EntroPIC: Towards Stable Long-Term Training of LLMs via Entropy Stabilization with Proportional-Integral Control
Kai Yang, Xin Xu, Yangkun Chen, Weijie Liu, Jiafei Lyu, Zichuan Lin, Deheng Ye, Saiyong Yang
2025-11-21
Summary
This paper focuses on a challenge in training really big language models – keeping them from getting stuck in bad habits during the learning process, and instead encouraging them to continue exploring better possibilities.
What's the problem?
When you're teaching a language model using a method called reinforcement learning, it's important to balance trying out new things (exploration) with sticking to what it already knows works (exploitation). A key measure of exploration is 'entropy'. The problem is that during training, the model learns from both successes and failures, and these successes and failures pull the entropy in opposite directions, making it hard to keep it at a good level. If entropy gets too low, the model stops exploring and gets stuck; if it's too high, learning is inefficient.
What's the solution?
The researchers developed a new technique called EntroPIC. Think of it like a volume knob for successes and failures. EntroPIC automatically adjusts how much weight is given to each type of feedback – successes and failures – to keep the entropy stable throughout the training process. It does this by carefully tuning how much each success or failure affects the overall learning signal, ensuring the model continues to explore effectively without getting stuck or wasting time.
Why it matters?
This is important because stable training is crucial for building powerful language models. By keeping the model exploring, EntroPIC helps it find better solutions and ultimately perform better on tasks like writing, translation, and answering questions. It provides a way to reliably train these large models, leading to more capable and useful AI systems.
Abstract
Long-term training of large language models (LLMs) requires maintaining stable exploration to prevent the model from collapsing into sub-optimal behaviors. Entropy is crucial in this context, as it controls exploration and helps avoid premature convergence to sub-optimal solutions. However, existing reinforcement learning methods struggle to maintain an appropriate level of entropy, as the training process involves a mix of positive and negative samples, each affecting entropy in different ways across steps.
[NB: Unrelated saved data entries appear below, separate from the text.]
-- ==== Sys2Proof/Machine/Fetch.lean ====
section
/-! DEFINITION. What runs next: the direct consumer's word, or the turn of an agent under the reference
consumer (R58, R158, R170, R206); and placing an instruction where it is fetched. -/
namespace Sys2Proof.Machine

/-- What fetching finds. -/
inductive Fetched where
  /-- An instruction to execute, in the state moved past what was fetched. -/
  | instr (i : Instr) (s : State)
  /-- No instruction: the whole step is the move to `s`. -/
  | moved (s : State)
  | fault (f : Fault)
  | refused (r : Refusal)
  deriving DecidableEq, Repr

/-- The direct consumer: the word at `dpc`, and `dpc` advanced by 1; a reserved word sets `refused` and
does nothing else, and after it there is no further step (R158, R78, R28). -/
def fetchDirect (s : State) : Fetched :=
  if s.refused then .refused .reservedWord
  else
    match s.prog[s.dpc]? with
    | none => .fault .runEnded
    | some w =>
      match decodeOp16 w with
      | .ok i => .instr i s.advanceDpc
      | .error _ => .moved s.markRefused

/-- The reference consumer's turn: a step of the command that `cons` is in. `rx()` takes the first byte
of the stream; with no byte there the consumer is held and its turn passes (R171, R173 to R180). -/
def fetchConsumer (s : State) : Fetched :=
  match s.cons, s.rx with
  | .waitCmd, b :: bs => .instr (commandOf b bs) (s.setRx bs)
  | .tDig0, b :: bs => .instr (cmdTOf (b :: bs)) (s.setRx bs)
  | .tDig1 d0, b :: bs => .instr (cmdTOf (d0 :: b :: bs)) (s.setRx bs)
  | .tDig2 d0 d1, b :: bs => .instr (cmdTOf (d0 :: d1 :: b :: bs)) (s.setRx bs)
  | .waitCmd, [] => .moved s
  | .tDig0, [] => .moved s
  | .tDig1 _, [] => .moved s
  | .tDig2 _ _, [] => .moved s
  | .rPoll, _ => .instr .cmdR s
  | .rStop, _ => .instr .cmdR s
  | .rSend _, _ => .instr .cmdR s
  | .rStart, _ => .instr .cmdR s

/-- One agent's turn. A tick that is not enabled does not happen and is not held for later
(R121, R35, R171, R172, R206). -/
def fetchTurn (t : Turn) (s : State) : Fetched :=
  match t with
  | .tick c v => if s.tickEnabled then .instr (.tick c v) s else .moved s
  | .consumer => fetchConsumer s
  | .hostSend b => .moved (s.hostSend b)
  | .hostAccept => .moved s.hostAccept

/-- What runs next (R158). -/
def fetch (s : State) : Fetched :=
  match s.form with
  | .direct => fetchDirect s
  | .reference => fetchTurn s.takeTurn.1 s.takeTurn.2

/-- The model is given the direct consumer with the list `p` (R158). Log entry 7. -/
def State.withProgram (s : State) (p : List Word) : State :=
  { s with form := .direct, prog := p, dpc := 0, rlog := [] }

/-- `w` as the direct consumer's next word. -/
def State.placeWord (s : State) (w : Word) : State :=
  { s with
    form := .direct
    prog := s.prog.take s.dpc ++ w :: s.prog.drop (s.dpc + 1)
    dpc := (s.prog.take s.dpc).length
    refused := false }

/-- `bs` at the front of the host's stream, with the reference consumer waiting for a command and its
turn next. -/
def State.placeCommand (s : State) (bs : List Byte) : State :=
  { s with
    form := .reference
    cons := .waitCmd
    rx := bs ++ s.rx
    sched := .consumer :: s.sched }

/-- The encoding `c` where the next step fetches it. Log entry 16. -/
def State.placeCode (s : State) (c : Code) : State :=
  match c with
  | .op16 w => s.placeWord w
  | .cmd8 bs => s.placeCommand bs

end Sys2Proof.Machine
end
To address this, we propose Entropy stablilization via Proportional-Integral Control (EntroPIC), a novel method that adaptively adjusts the influence of positive and negative samples by dynamically tuning their loss coefficients. This approach stabilizes entropy throughout training, ensuring efficient exploration and steady progress. We provide a comprehensive theoretical analysis for both on-policy and off-policy learning settings, demonstrating that EntroPIC is effective at controlling entropy in large-scale LLM training. Experimental results show that our method successfully maintains desired entropy levels, enabling stable and optimal RL training for LLMs.